- Born: 11 September 1876 Birmingham
- Died: 20 May 1974 (aged 97)
- Citizenship: British
- Known for: Researcher and teacher of chemistry. One of nineteen signatories to the 1904 petition to the Chemical Society for women chemists to afforded Fellowship status.
- Scientific career
- Institutions: Newnham College, Cambridge. Homerton College, Cambridge Brighton Municipal Training College for Girls

= Hilda Hartle =

British chemist

Hilda Jane Hartle (11 September 1876- 20 May 1974) was a British chemist researcher and teacher. She was prominent in promoting the teaching of Chemistry to women and became known for her opposition to domestic science.

== Biography ==
Hartle was born in Birmingham and later moved to Newnham, Cambridge in 1897 to pursue university studies. She became a researcher with Percy Frankland at the University of Birmingham from 1901 to 1903.

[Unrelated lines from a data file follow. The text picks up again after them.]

-- ==== Sys2Proof/Tests/Slice0.lean ====
section
/-!
SUPPORT. Tests: terms that well-formedness refuses, a decoded word for every instruction, single steps, and for every
statement a state and operands that meet its hypotheses.
-/

set_option maxRecDepth 100000
set_option Elab.async false

namespace Sys2Proof.Tests

open Sys2Proof.Machine

/-! ### Well-formedness: for each check of step 5 that depends on the word alone, terms on both sides of it -/

def allWf (l : List Instr) : Bool := l.all Instr.wf
def noneWf (l : List Instr) : Bool := l.all (fun i => !i.wf)

/-- R163, R165, R169, R172, R182: widths, counts, offsets, codes and kinds. -/
theorem test_wf_scalar_refused : noneWf [
    .exts 1 2 0, .extz 1 2 0, .shli 1 2 (.short 64), .shri 1 2 (.short 0x3FF), .srai 1 2 (.long 64), .loop 1 0, .loop 1 1024,
    .trap 1 0x1FFFF, .tlbi 1 4, .tlbi 1 7] = true := by decide +kernel
theorem test_wf_scalar_taken : allWf [
    .exts 1 2 1, .extz 1 2 63, .shli 1 2 (.short 63), .shri 1 2 (.long 63), .srai 1 2 (.short 0), .loop 1 1, .loop 1 1023,
    .trap 1 0x1FFFE, .tlbi 1 3] = true := by decide +kernel

/-- R246, R248: block sizes and kinds with a reserved code. -/
theorem test_wf_matrix : noneWf [.mhad 0 0 3, .mzero 0 3, .mload 0 0 0 3] = true ∧
    allWf [.mhad 0 0 2, .mzero 0 2, .mload 7 15 1 2] = true := by decide +kernel

/-- R186 to R205: element formats that a vector word does not accept. -/
theorem test_wf_vector_formats : noneWf (([3, 4].flatMap (fun f : BitVec 3 => [
      .vadd f 0 1 2 3, .vsub f 0 1 2 3, .vmul f 0 1 2 3, .vfma f 0 1 2 3, .vfms f 0 1 2 3, .vfnma f 0 1 2 3, .vmin f 0 1 2 3,
      .vmax f 0 1 2 3, .vabs f 0 1 2, .vneg f 0 1 2, .vceq f 0 1 2 3, .vcne f 0 1 2 3, .vclt f 0 1 2 3, .vcle f 0 1 2 3,
      .vrmax f 0 1 2, .vrmin f 0 1 2, .vrsum f 0 1 2, .vramax f 0 1 2, .vrarg f 0 1 2, .vcsum f 0 1 2, .vscan f 0 1 2])) ++
    [0, 1, 2, 3, 4].flatMap (fun f : BitVec 3 => [.vshl f 0 1 2 3, .vshr f 0 1 2 3, .vsra f 0 1 2 3, .vrand f 0 1 2]) ++
    [3, 4, 5, 6, 7].flatMap (fun f : BitVec 3 => [
      .vscaleb f 0 1 2 3, .vexpo f 0 1 2, .vrssq f 0 1 2, .voxd f 0 1 2 0, .voxe f 1 2 0, .vtree f 0 1 2 3, .ppmul f 0 1 2 3,
      .ppdiv f 0 1 2 3, .pprd f 0 1 2 3, .fexp2 f 0 1 2, .fexp2m f 0 1 2 3, .flog2 f 0 1 2, .frcp f 0 1 2, .frsq f 0 1 2,
      .fsqrt f 0 1 2, .fsin f 0 1 2, .fcos f 0 1 2, .ftanh f 0 1 2, .fsigm f 0 1 2, .ferf f 0 1 2, .fsilu f 0 1 2])) = true := by
  decide +kernel

/-- R191, R204, R266: mask and polynomial numbers from 8 up. -/
theorem test_wf_mask_numbers : noneWf [
    .vceq 0 0 8 2 3, .vcne 0 0 31 2 3, .vclt 0 0 8 2 3, .vcle 0 0 16 2 3, .mand 8 1 2, .mand 1 8 2, .mand 1 2 8, .mor 8 1 2,
    .mor 1 8 2, .mor 1 2 8, .mxor 8 1 2, .mxor 1 8 2, .mxor 1 2 8, .mnot 8 1, .mnot 1 8, .mpopc 0 1 8, .ppinit 8, .ppdeg 8 1,
    .ppmul 0 0 8 1 2, .ppdiv 0 0 8 1 2, .pprd 0 0 1 8 2, .ppscale 8 1, .ppstat 1 8] = true ∧ allWf [
    .vceq 0 0 7 2 3, .mand 7 7 7, .mnot 7 7, .mpopc 0 31 7, .ppinit 7, .ppdiv 2 0 7 31 31, .pprd 0 0 31 7 31, .ppstat 31 7] = true := by
  decide +kernel

/-- R194, R196, R202: part numbers, pairs and block ranges of conversions. -/
theorem test_wf_conversions : noneWf [
    .vcvt 0 0 1 2 1 0, .vcvt 0 0 1 2 2 1, .vcvt 3 0 1 2 2 1, .vcvts 0 0 1 2 0 0, .vcvts 1 0 1 2 0 2, .vcvts 3 0 1 2 2 1,
    .voxd 0 0 1 2 27, .voxe 0 1 2 27, .voxd 1 0 1 2 23] = true ∧ allWf [
    .vcvt 0 0 1 2 0 0, .vcvt 0 0 1 2 1 1, .vcvt 3 0 1 2 3 0, .vcvts 3 0 1 2 1 1, .vcvts 1 0 1 2 1 0, .voxd 0 0 1 2 26,
    .voxe 0 1 2 26, .voxd 1 0 1 2 22] = true := by decide +kernel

From 1903 to 1920 she was a Lecturer in Chemistry at Homerton College, Cambridge and then became principal at Brighton Municipal Training College for Teachers, Brighton (1920-1941).

After retirement, she went on to work for women's organisations.

== The 1904 petition ==

In 1904, Hartle, along with eighteen other British women chemists, signed a petition setting out their reasons to the Chemical Society why they should be afforded Fellowship status like their male counterparts. The petition eventually led to the admission of women as Fellows of the Society (one of the Societies that amalgamated to become the Royal Society of Chemistry), as well as identifying prominent female chemists working in Britain at this time.